**What you are asked to do:** Under this line are the records; write out word for word the part that begins at the line containing "s.ho with tokSync" and ends at the line containing "else s1.raiseAt 0x1607 2 x.dsid x.dsid", and no more.

**Excerpted records:**
-.-.-

/-- A tick that is settled without a vote (R303, R30, R419, R439): `noImage` sets FLAGS bit 2. -/
def State.settleIdle (s : State) (n : Nat) (noImage : Bool) : State :=
  let x : Settled := { tick := n, decided := false, voters := 0, idle := true, noImage := noImage, stream := [],
                       layout := [], shadow := [], sdig := 0, rdig := 0 }
  { s with core := { s.core with settled := some x } }

/-- A rod without results at v_n: a carry tick, and the bench at the end of its episode (R345, R347). -/
def State.carryTick (s : State) (n c : Nat) (r : Nat) : State :=
  let d := s.rod r
  let (n0, s1) := match d.carryFrom with
    | some k => (k, s)
    | none => (n, (s.setRod r { d with carryFrom := some n }).event 73)
  let s2 := s1.count (Reg.ROD_RODSTAT_CARRY_COUNT r)
  if n0 + c ≤ n then
    let s3 := ((s2.event 75).count (Reg.ROD_RODSTAT_OUTCOME_BENCH r)).bench r 2
    s3.raiseAt 0x0902 2 r r
  else s2

/-- A rod with results on time ends its episode: forgiven (R347). -/
def State.forgive (s : State) (n r : Nat) : State :=
  let d := s.rod r
  match d.carryFrom with
  | none => s
  | some k =>
    let s1 := (s.setRod r { d with carryFrom := none }).event 74
    (s1.count (Reg.ROD_RODSTAT_OUTCOME_FORGIVEN r)).raiseRecord 0x0901 0 0 0xFFFF (r + min (n - k) 7 * 256)

/-- The results a rod has for tick n. -/
def resultFor (d : RodState) (n : Nat) : Option Delivery :=
  match d.result with
  | some x => if x.tick = n then some x else none
  | none => none

/-- A VERIFYING rod's stream against the voted one (R416): 4,800 matches in a row make it rejoin at the boundary. -/
def State.verify (s : State) (n c : Nat) (voted : Option (List Nat)) (r : Nat) : State :=
  if s.rodSt r ≠ rodVerifying then s
  else
    match resultFor (s.rod r) n with
    | none => s.carryTick n c r
    | some x =>
      let s0 := s.forgive n r
      match voted with
      | none => s0
      | some w =>
        if x.stream = w then
          let m := s0.get (Reg.BEAM_ROD_VERIFY_MATCHED r) + 1
          let s1 := s0.put (Reg.BEAM_ROD_VERIFY_MATCHED r) (min m 65535)
          if m = 4800 then { s1 with core := { s1.core with rejoinAt := s1.core.rejoinAt ++ [r] } } else s1
        else s0.bench r 7

/-- Benches that fall due at v_n: image CRC with fault 0x0907 (R349), and uncorrectable SRAM (R325). -/
def State.dueBenches (s : State) (n : Nat) : State :=
  let s1 := (List.range 3).foldl (fun s r =>
    if (s.rod r).crcBad = some n then (s.bench r 3).raiseAt 0x0907 2 r r else s) s
  let s2 := s1.core.pendBench.foldl (fun s x => s.bench x.1 x.2) s1
  { s2 with core := { s2.core with pendBench := [] } }

/-- The slots in whose part the streams differ (R334). -/
def disagreeing (wq : Nat) (layout : List (Nat × Nat)) : List (List Nat) → List Nat
  | [] => []
  | w :: l => ((slotParts wq layout w).filter fun p => l.any fun v => !(slotParts wq layout v).contains p).map Prod.fst
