/-- The level of DO i at a decision: the slot that routes it, or its CLE bit; a source that does not run keeps the level, and
a quarantined slot gives the safe form of DO_CFG (R470, R472, R473). -/
def State.doLevel (s : State) (parts : List (Nat × List Nat)) (stream : List Nat) (old i : Nat) : Nat :=
  let keep := old >>> i % 2
  if s.getA (Reg.PUB_DO_CFG_SRC i) = 1 then
    let b := s.getA (Reg.PUB_DO_CFG_CLEBIT i)
    if s.cle.prog.isNone || s.get Reg.CLE_STATUS_STATE = 2 then keep else stream.getD (4 + b / 32) 0 >>> (b % 32) % 2
  else
    match routeOf s.slots 0 i with
    | none => keep
    | some (x, o) =>
      if s.pub.safeSlots.contains x.slot then
        let f := s.getA (Reg.PUB_DO_CFG_SAFE i)
        if f = 1 then 0 else if f = 2 then 1 else keep
      else if x.state = slRunning then (match findKey Prod.fst x.slot parts with
        | some (_, rec) => entryValue o rec
        | none => keep)
      else keep

/-- The levels go out with a strobe (R94, R470). -/
def State.strobe (s : State) (levels : Nat) : State :=
  ({ s with pub := { s.pub with driven := levels } }.emit (.strobe levels)).count Reg.PUB_STROBES_COUNT

/-- Decision n of a decided tick (R461, R467, R470). -/
def State.issue (s : State) (n : Nat) (x : Settled) : State :=
  let dn := s.decisionInstant n / nsUnit
  let parts := slotParts (s.cle.prog.elim 0 CleImage.wq) x.layout x.stream
  let old := s.get Reg.PUB_STATUS_DO_LEVEL
  let levels := ((List.range 8).map fun i => s.doLevel parts x.stream old i * 2 ^ i).sum
  let s1 := s.put Reg.PUB_STATUS_DO_LEVEL levels
  let s2 := s1.pub.gcbs.foldl (fun s g => s.decideGcb parts dn g) s1
  if s2.pair.gateOpen then s2.strobe levels else s2

/-- The safe form at a boundary (R472): every DO at its safe level with a strobe; the first safe frame of every control block
is a change with every Quality invalid, and the schedule goes on after it. -/
def State.issueSafe (s : State) (n : Nat) : State :=
  let dn := s.decisionInstant n / nsUnit
  let old := s.get Reg.PUB_STATUS_DO_LEVEL
  let levels := ((List.range 8).map fun i =>
    let f := s.getA (Reg.PUB_DO_CFG_SAFE i)
    (if f = 1 then 0 else if f = 2 then 1 else old >>> i % 2) * 2 ^ i).sum
  let s1 := if s.pub.safeSent then s
    else s.pub.gcbs.foldl (fun s g =>
      if !gcbEn g.words then s
      else
        let g1 := { g with members := g.members.map fun m => { m with live := false } }
        let data := encodeAll (gcbTest g.words) g1.members
        s.gooseChange g1 dn (crc32c data) data) { s with pub := { s.pub with safeSent := true } }
  s1.strobe levels

/-- What the publisher does with decision n at R27 step 2: nothing while it is disabled; the safe form, nothing else in SAFE
(R114); a decided tick's outputs; a missed decision gives no strobe and no change. -/
def State.publish (s : State) (n : Nat) : State :=
  if !s.flag Reg.PUB_CTRL_EN then s
  else if s.pub.safeForm && s.pair.gateOpen then s.issueSafe n
  else if s.st = stSafe then s
  else
    match s.core.settled with
    | some x => if x.tick = n && x.decided then s.issue n x else s
    | none => s

/-- PUBCRC (R468). -/
def State.pubCrc (s : State) : Nat :=
  crc32c ((s.pub.gcbs.filter fun g => gcbEn g.words).foldr (fun g a =>
    le 2 g.idx ++ le 2 0 ++ le 4 g.st ++ le 4 g.sq ++ le 4 g.interval ++ le 8 g.next ++ le 4 g.crc ++ le 4 0 ++ a)
    [s.get Reg.PUB_STATUS_DO_LEVEL])

/-! ### Read-back of the contacts (R692) -/

/-- Lines that differ at d_n: two decision instants in a row raise 0x0006, 480 without a difference clear it. -/
def State.doReadback (s : State) (lines : Nat) : State :=
  let l := lines % 512
  if l = 0 then
    let k := min (s.pub.goodRun + 1) 480
    let s1 := { s with pub := { s.pub with badLines := 0, goodRun := k } }
    if k = 480 then s1.clearFault 0x0006 0 else s1
  else
    let twice := s.pub.badLines ≠ 0
    let s1 := { s with pub := { s.pub with badLines := l, goodRun := 0 } }
    if twice then s1.raise1 0x0006 3 l else s1

/-! ### Own SV streams (R317–R320) -/

/-- smpSynch of an own stream (R318). -/
def State.smpSynch (s : State) : Nat :=
  let c := s.get Reg.TIM_STATUS_CLASS
  if c = clsLocked || c = clsHoldover then 2 else 0

/-- The ASDU of tick t: smpCnt, smpSynch, then value and quality per channel (R317, R318). -/
def State.ownAsdu (s : State) (k nch t : Nat) (xs : List (Int × Bool)) : List Nat :=
  let test := if s.getA (Reg.SVI_OWN_CTRL_TEST k) = 1 then 2 ^ 11 else 0
  let map := s.getA (Reg.SVI_OWN_MAP_MAP k)
  [t % s.tg.f, s.smpSynch] ++ ((List.range nch).map fun c =>
    let (v, bad) := xs.getD (map >>> (4 * c) % 16) (0, true)
    [unsigned 32 v, (if bad then 1 + 2 ^ 6 else 0) + test]).flatten

/-- The header of an own stream's frames (R318): svID up to the first zero byte. -/
def State.ownHead (s : State) (k : Nat) : PubHead :=
  { dst := s.getA (Reg.SVI_OWN_DST_LO_ADDR k) + s.getA (Reg.SVI_OWN_DST_HI_ADDR k) * 2 ^ 32, vid := s.getA (Reg.SVI_OWN_DST_HI_VID k),
    pcp := s.getA (Reg.SVI_OWN_DST_HI_PCP k), appid := s.getA (Reg.SVI_OWN_CTRL_APPID k), confRev := s.getA (Reg.SVI_OWN_CONFREV_REV k),
    name := (((List.range 8).map fun i => le 4 (s.getA (Reg.SVI_OWN_SVID_BYTES k i))).flatten).takeWhile (fun b => decide (b ≠ 0)),
    entries := s.getA (Reg.SVI_OWN_CTRL_NOASDU k), test := s.getA (Reg.SVI_OWN_CTRL_TEST k) == 1,
    tag := if s.getA (Reg.SVI_OWN_CTRL_AUTH k) = 1 then some (s.getA (Reg.SVI_OWN_CTRL_ALG k)) else none }

/-- The first tick of the latest group of NOASDU ticks that has all its samples. -/
def ownGroup (f no last : Nat) : Nat := let e := last + 1; e - e % f % no - no

/-- The frame of an own stream for the latest complete group up to tick `last` (R318, R319). -/
def State.ownFrame (s : State) (k last : Nat) : PubFrame :=
  let no := s.getA (Reg.SVI_OWN_CTRL_NOASDU k)
  let nch := s.getA (Reg.SVI_OWN_CTRL_NCH k)
  let a := ownGroup s.tg.f no last
  let data := ((List.range no).map fun j =>
    s.ownAsdu k nch (a + j) ((findKey Prod.fst (a + j) s.mod.fine).elim [] Prod.snd)).flatten
  let launch := (a + no - 1) * 1000000000 / s.tg.f + 1000 * s.getA (Reg.SVI_OWN_LAUNCH_US k)
  { src := 0x1000 + k, st := a, sq := 0, launch := launch, release := max s.ns (launch - 2000), tal := 0, t := 0,
    timeq := 0, data := data, slice := 0, nch := nch, head := s.ownHead k }
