def execHoDoubt (s : State) : Host.Outcome State Fault Refusal := .next (hoDoubt s)

/-- HO_QUERY_RX (R183): the destination answers from its ledger and journal on the path that brought the QUERY. -/
def hoQueryRx (m : HoMsg) (path : Nat) (s : State) : State :=
  let taken := (s.tokenOf m.dsid).any fun e => e.status == 1 && e.serial == m.serial + 1
  let no := s.ho.notTaken.any fun x => x.1 == m.dsid && x.2.1 == m.serial
  if !m.tagOk then s
  else if taken then s.hoEmit path { m with body := .taken }
  else if no then s.hoEmit path { m with body := .notTaken }
  else if s.hoAccepts m && s.ho.role = 1 && decide (3 ≤ s.hoPhase) then s
  else s.hoDiscard m

def execHoQueryRx (m : HoMsg) (path : Nat) (s : State) : Host.Outcome State Fault Refusal := .next (hoQueryRx m path s)

/-! ### TOKEN messages (R454, R707) -/

/-- TOKEN_MSG_RX (R454, R707): an acknowledgement ends the repeats of its entry; an entry is queued for the ledger, and
acknowledged once durable. -/
def tokenMsgRx (lane seq : Nat) (e : Option TokenEntry) (ack : Nat) (s : State) : State :=
  s.onAccept lane seq fun s =>
    match e with
    | none => { s with pair := { s.pair with unacked := s.pair.unacked.filter fun x => x.1 ≠ ack } }.stepAcked (some ack)
    | some x =>
      let s1 := { s with ho := { s.ho with tokSync := s.ho.tokSync.map fun l => x.dsid :: l } }
      if s1.ledgerRoom x.dsid then s1.queueWrite (.token x (some seq) 0)
      else s1.raiseAt 0x1607 2 x.dsid x.dsid

def execTokenMsgRx (lane seq : Nat) (e : Option TokenEntry) (ack : Nat) (s : State) : Host.Outcome State Fault Refusal :=
  .next (tokenMsgRx lane seq e ack s)

/-- TOKEN_RESEND (R454): every entry that is not acknowledged is sent again; an acknowledgement names the last SEQ. -/
def tokenResend (s : State) : State :=
  if !s.flag Reg.PAIR_STATUS_PARTNER then { s with pair := { s.pair with unacked := [] } }.stepAcked none
  else (s.pair.unacked.foldl (fun (s : State) (x : Nat × TokenEntry) => s.sendToken x.2) { s with pair := { s.pair with unacked := [] } }).stepAcked none

def execTokenResend (s : State) : Host.Outcome State Fault Refusal := .next (tokenResend s)

end Sys2Proof.Machine
end

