/-- A port starts operating (R88, R240, R243, R265): 0x0608 clears; the first port of a pair, the other one not operating
yet, starts its sequence counter at 0; a cage that is switched off cannot be identified and leaves the port in FAULT. -/
def State.portStart (s : State) (p : Nat) (i : OptIdent) : State :=
  let other := if p % 2 = 0 then p + 1 else p - 1
  let s0 := s.clearFault 0x0608 p
  let s1 := if p < 8 && s.get (Reg.MACP_STAT_STATE other) = 0 then
      { s0 with macs := { s0.macs with pairSeq := dropKey Prod.fst (p / 2) s0.macs.pairSeq } } else s0
  if 7 < p then s1.portState p 3 7
  else if s1.flag (Reg.MACP_STAT_MOD_ABS p) then s1.portState p 1 2
  else if s1.macs.cageOff.contains p then s1.portFault p 6
  else s1.portIdent p i

/-- PORT_ENABLE_CHANGE (R237, R240, R286): the port follows its enables; `ident` is what a transceiver present declares. -/
def portEnableChange (p : Nat) (i : OptIdent) (s : State) : State :=
  if 11 < p then s
  else if !s.operates p then s.portStop p
  else if s.get (Reg.MACP_STAT_STATE p) = 0 then s.portStart p i
  else s

def execPortEnableChange (port : Nat) (ident : OptIdent) (s : State) : Host.Outcome State Fault Refusal :=
  .next (portEnableChange port ident s)

/-- MOD_ABS_LOW (R239, R240). -/
def modAbsLow (p : Nat) (i : OptIdent) (s : State) : State :=
  if 7 < p || s.mainAbsent then s
  else
    let s1 := s.put (Reg.MACP_STAT_MOD_ABS p) 0
    if s1.get (Reg.MACP_STAT_STATE p) = 1 then s1.portIdent p i else s1

def execModAbsLow (port : Nat) (ident : OptIdent) (s : State) : Host.Outcome State Fault Refusal := .next (modAbsLow port ident s)

/-- MOD_ABS_HIGH (R240, R263). -/
def modAbsHigh (p : Nat) (s : State) : State :=
  if 7 < p || s.mainAbsent then s
  else
    let s1 := (s.put (Reg.MACP_STAT_MOD_ABS p) 1).macCause p 3
    if 2 ≤ s1.get (Reg.MACP_STAT_STATE p) then s1.portState p 1 2 else s1

def execModAbsHigh (port : Nat) (s : State) : Host.Outcome State Fault Refusal := .next (modAbsHigh port s)

/-- TX_FAULT_ASSERT (R240). -/
def txFaultAssert (p : Nat) (s : State) : State :=
  if 7 < p || s.mainAbsent then s
  else
    let s1 := s.put (Reg.MACP_STAT_TX_FAULT p) 1
    if 3 ≤ s1.get (Reg.MACP_STAT_STATE p) then s1.portFault p 5 else s1

def execTxFaultAssert (port : Nat) (s : State) : Host.Outcome State Fault Refusal := .next (txFaultAssert port s)

/-- Whether a port is in FAULT because its transceiver failed a check: TX_DISABLE stays asserted (R239). -/
def State.optRefused (s : State) (p : Nat) : Bool :=
  s.get (Reg.MACP_STAT_STATE p) == 2 && (s.get (Reg.MACP_STAT_REASON p) == 3 || s.get (Reg.MACP_STAT_REASON p) == 4)

/-- TX_FAULT_CLEAR (R240): a transceiver that failed a check of R239 does not leave FAULT by it (assumption 74). -/
def txFaultClear (p : Nat) (s : State) : State :=
  if 7 < p || s.mainAbsent then s
  else
    let s1 := s.put (Reg.MACP_STAT_TX_FAULT p) 0
    if s1.get (Reg.MACP_STAT_STATE p) = 2 && !s1.macs.cageOff.contains p && !s1.optRefused p then s1.portState p 3 7 else s1

def execTxFaultClear (port : Nat) (s : State) : Host.Outcome State Fault Refusal := .next (txFaultClear port s)

/-- TX_DISABLE_PULSE (R239): in FAULT, but for a transceiver that failed a check, whose TX_DISABLE stays asserted. -/
def txDisablePulse (p : Nat) (s : State) : State :=
  if p < 8 && s.get (Reg.MACP_STAT_STATE p) = 2 && !s.optRefused p then s.emit (.mac (s.ownAddr p) (.txDisable p)) else s

def execTxDisablePulse (port : Nat) (s : State) : Host.Outcome State Fault Refusal := .next (txDisablePulse port s)

/-- CAGE_OVERCURRENT (R88, R240). -/
def cageOvercurrent (p : Nat) (s : State) : State :=
  if 7 < p || s.mainAbsent then s
  else
    let s1 := { s with macs := { s.macs with cageOff := p :: s.macs.cageOff.filter (· ≠ p) } }
    if 3 ≤ s1.get (Reg.MACP_STAT_STATE p) then s1.portFault p 6 else s1

def execCageOvercurrent (port : Nat) (s : State) : Host.Outcome State Fault Refusal := .next (cageOvercurrent port s)

/-- CAGE_RETRY (R88): the cage is powered again. -/
def cageRetry (p : Nat) (s : State) : State := { s with macs := { s.macs with cageOff := s.macs.cageOff.filter (· ≠ p) } }

def execCageRetry (port : Nat) (s : State) : Host.Outcome State Fault Refusal := .next (cageRetry port s)

/-- DDM_READ (R239): temperature, powers and alarm flags of a transceiver that declares diagnostics. -/
def ddmRead (p temp tx rx : Nat) (alarm : Bool) (s : State) : State :=
  if 7 < p || !s.flag (Reg.MACP_OPTICS_DDM p) || s.flag (Reg.MACP_STAT_MOD_ABS p) then s
  else
    let s1 := ((s.put (Reg.MACP_OPTICS_TEMP p) temp).put (Reg.MACP_OPT_PWR_TX p) tx).put (Reg.MACP_OPT_PWR_RX p) rx
    if alarm then s1.macCause p 5 else s1

def execDdmRead (port temp tx rx : Nat) (alarm : Bool) (s : State) : Host.Outcome State Fault Refusal :=
  .next (ddmRead port temp tx rx alarm s)

/-! ### Link state (R240, R241, R265) -/

/-- A port enters UP (R240, R265, R285): a hold that runs ends with its frames kept, the faults of its pair or lane follow, and flow
control begins. -/
def State.enterUp (s : State) (p : Nat) : State :=
  let s1 := ((s.portState p 4 0).macCause p 0).put (Reg.SWC_PORT_EGR_HOLD p) 0
  let other := if p % 2 = 0 then p + 1 else p - 1
  let s2 := if p < 8 && s1.redundant p then
      let s3 := s1.clearFault 0x0602 (p / 2)
      if s3.portUp other then (s3.clearFault 0x0601 p).clearFault 0x0601 other else s3
    else if p = 8 || p = 9 then
      let s3 := s1.clearFault 0x0605 0
      if s3.portUp other then (s3.clearFault 0x0604 p).clearFault 0x0604 other else s3
    else s1
  s2.flowControl p

/-- Whether what a DOWN port with sync waits for is met: clause 37 where it runs, and a SAK on a MACsec port (R240, R259). -/
def State.mayComeUp (s : State) (p : Nat) : Bool :=
  (!s.flag (Reg.MACP_CFG_AN p) || s.flag (Reg.MACP_STAT_AN_DONE p)) && (!s.flag (Reg.MACP_MACSEC_EN p) || s.flag (Reg.MACP_STAT_MKA p))

/-- LINK_UP (R240, R259): the sync condition has held for UP_MS; from DOWN, for a MACsec port with a SAK only, the port enters UP. -/
def linkUp (p : Nat) (an res : Bool) (s : State) : State :=
  if 11 < p || !s.operates p then s
  else
    let done := an && s.flag (Reg.MACP_CFG_AN p)
    let s1 := ((s.put (Reg.MACP_STAT_SYNC p) 1).put (Reg.MACP_STAT_LOS p) 0).putFlag (Reg.MACP_STAT_AN_DONE p) done
    let s2 := s1.putFlag (Reg.MACP_STAT_PAUSE_RES p) (res && done && s.get (Reg.MACP_FC_MODE p) == 1)
    if s2.get (Reg.MACP_STAT_STATE p) ≠ 3 then s2
    else if s2.mayComeUp p then s2.enterUp p
    else s2.put (Reg.MACP_STAT_REASON p) (if s2.flag (Reg.MACP_CFG_AN p) && !done then 7 else 10)

def execLinkUp (port : Nat) (anDone pauseRes : Bool) (s : State) : Host.Outcome State Fault Refusal :=
  .next (linkUp port anDone pauseRes s)

/-- LINK_DOWN (R240). -/
def linkDown (p : Nat) (los : Bool) (s : State) : State :=
  if 11 < p || s.mainAbsent then s
  else
    let s1 := (if los then s.put (Reg.MACP_STAT_LOS p) 1 else s).portIdle p
    let why := if 9 < p then 9 else if los then 8 else 7
    if s1.portUp p then (s1.count (Reg.MACP_LINK_DOWNS_COUNT p)).portState p 3 why
    else if s1.get (Reg.MACP_STAT_STATE p) = 3 then s1.put (Reg.MACP_STAT_REASON p) why
    else s1

def execLinkDown (port : Nat) (los : Bool) (s : State) : Host.Outcome State Fault Refusal := .next (linkDown port los s)
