/-! ### Life cycle (R647, R648) -/

/-- LIFECYCLE_ADVANCE: LC_PENDING enters the journal; the steps follow its durable write. -/
def lifecycleAdvance (q : Req) (target serialByte : Nat) (s : State) : State :=
  let now := s.get Reg.KEY_STATUS_LIFECYCLE
  let busy := s.keyBusy
  s.command 0x73 q [(.param, !(target = now + 1 && decide (target ≤ 4)) && target ≠ 4 || serialByte ≠ Config.serialNumber % 256), (.priv, q.slice ≠ 0),
      (.state, s.st ≠ stService), (.busy, busy)] false fun s =>
    let s1 := { s with keys := { s.keys with op := some { req := q, kind := 3, slot := target, gen := 0 } } }.put Reg.KEY_STATUS_OP 3
    s1.keyJournal 6 target 0xFFFF 0 q.slice 0

def execLifecycleAdvance (q : Req) (target serialByte : Nat) (s : State) : Host.Outcome State Fault Refusal :=
  .next (lifecycleAdvance q target serialByte s)

/-- A derived slot loses its SRAM copy and advances GEN (R648, R652): SEALED until the next unseal; its blob names the KEYID of the new
generation. -/
def State.advanceGen (s : State) (k : Nat) : State :=
  let gen := s.get (Reg.KEY_SLOT_STATE_GEN k) + 1
  ((s.put (Reg.KEY_SLOT_STATE_GEN k) gen).put (Reg.KEY_SLOT_STATE_STATE k) keySealed).queueWrite
    (.keyBlob k gen [s.keyPolicy k, s.keyUses k, s.keyId k gen (s.keyPolicy k) (s.keyUses k) []] 0)

/-- The fuse is blown and LC_DONE journaled (R648 steps 3 and 4). -/
def State.lifecycleDone (s : State) (target : Nat) : State :=
  let s1 := (s.put Reg.KEY_STATUS_LIFECYCLE target).put Reg.KEY_STATUS_DEBUG (if 2 ≤ target then 0 else s.get Reg.KEY_STATUS_DEBUG)
  s1.keyJournal 7 target 0xFFFF 0 0xFFFF 0

/-- The slots that do not survive the move to a state (R648). -/
def State.notSurviving (s : State) (target : Nat) : List Nat :=
  (List.range 1024).filter fun k => s.keySt k != keyEmpty && (target == 4 || (s.get (Reg.KEY_SLOT_POLICY_SURVIVE k) >>> (target - 1)) % 2 == 0)

/-- Step 2 of R648: destructions start; without any the fuse follows at once. -/
def State.lifecycleDestroy (s : State) (o : KeyOp) : State :=
  let ks := s.notSurviving o.slot
  let imported := ks.filter fun k => !polDerived (s.keyPolicy k)
  let s1 := ks.foldl (fun s k =>
    if polDerived (s.keyPolicy k) then s.advanceGen k
    else ((s.dropStage k).destroyBlob k (s.get (Reg.KEY_SLOT_STATE_GEN k)) 7).emptySlot k) s
  let s2 := { s1 with keys := { s1.keys with op := some { o with left := imported.length } } }
  if imported.isEmpty then s2.lifecycleDone o.slot else s2

/-! ### Durable writes of the key store (R643, R645, R648) -/

/-- A write of KEYSTORE is durable (`ok`) or has failed its read-back. -/
def State.keyBlobDone (s : State) (k gen : Nat) (words : List Nat) (step : Nat) (ok : Bool) : State :=
  if words.isEmpty then
    let s1 := if ok then s.destroyed k gen step else s.destroyFailed k gen
    if step = 7 then
      match s1.keys.op with
      | some o =>
        let s2 := { s1 with keys := { s1.keys with op := some { o with left := o.left - 1 } } }
        if o.kind = 3 && o.left = 1 then s2.lifecycleDone o.slot else s2
      | none => s1
    else s1
  else if !ok then
    if step = 1 && s.keys.op.any (fun o => o.kind == 1 && o.slot == k) then s.endKeyOp .integrity 0 else s
  else
    let b : KeyBlob := { slot := k, gen := gen, policy := words.getD 0 0, uses := words.getD 1 0, kid := words.getD 2 0 }
    let s1 := { s with keys := { s.keys with blobs := s.keys.blobs.filter (fun x => !(x.slot == k && x.gen == gen)) ++ [b] } }
    if step = 1 && s1.keys.op.any (fun o => o.kind == 1 && o.slot == k && o.gen == gen) then
      s1.keyJournal 3 0 k gen (s1.keys.op.elim 0 fun o => o.req.slice) b.kid
    else s1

-.-.-

**Task result:**
      let s1 := { s with ho := { s.ho with tokSync := s.ho.tokSync.map fun l => x.dsid :: l } }
      if s1.ledgerRoom x.dsid then s1.queueWrite (.token x (some seq) 0)
      else s1.raiseAt 0x1607 2 x.dsid x.dsid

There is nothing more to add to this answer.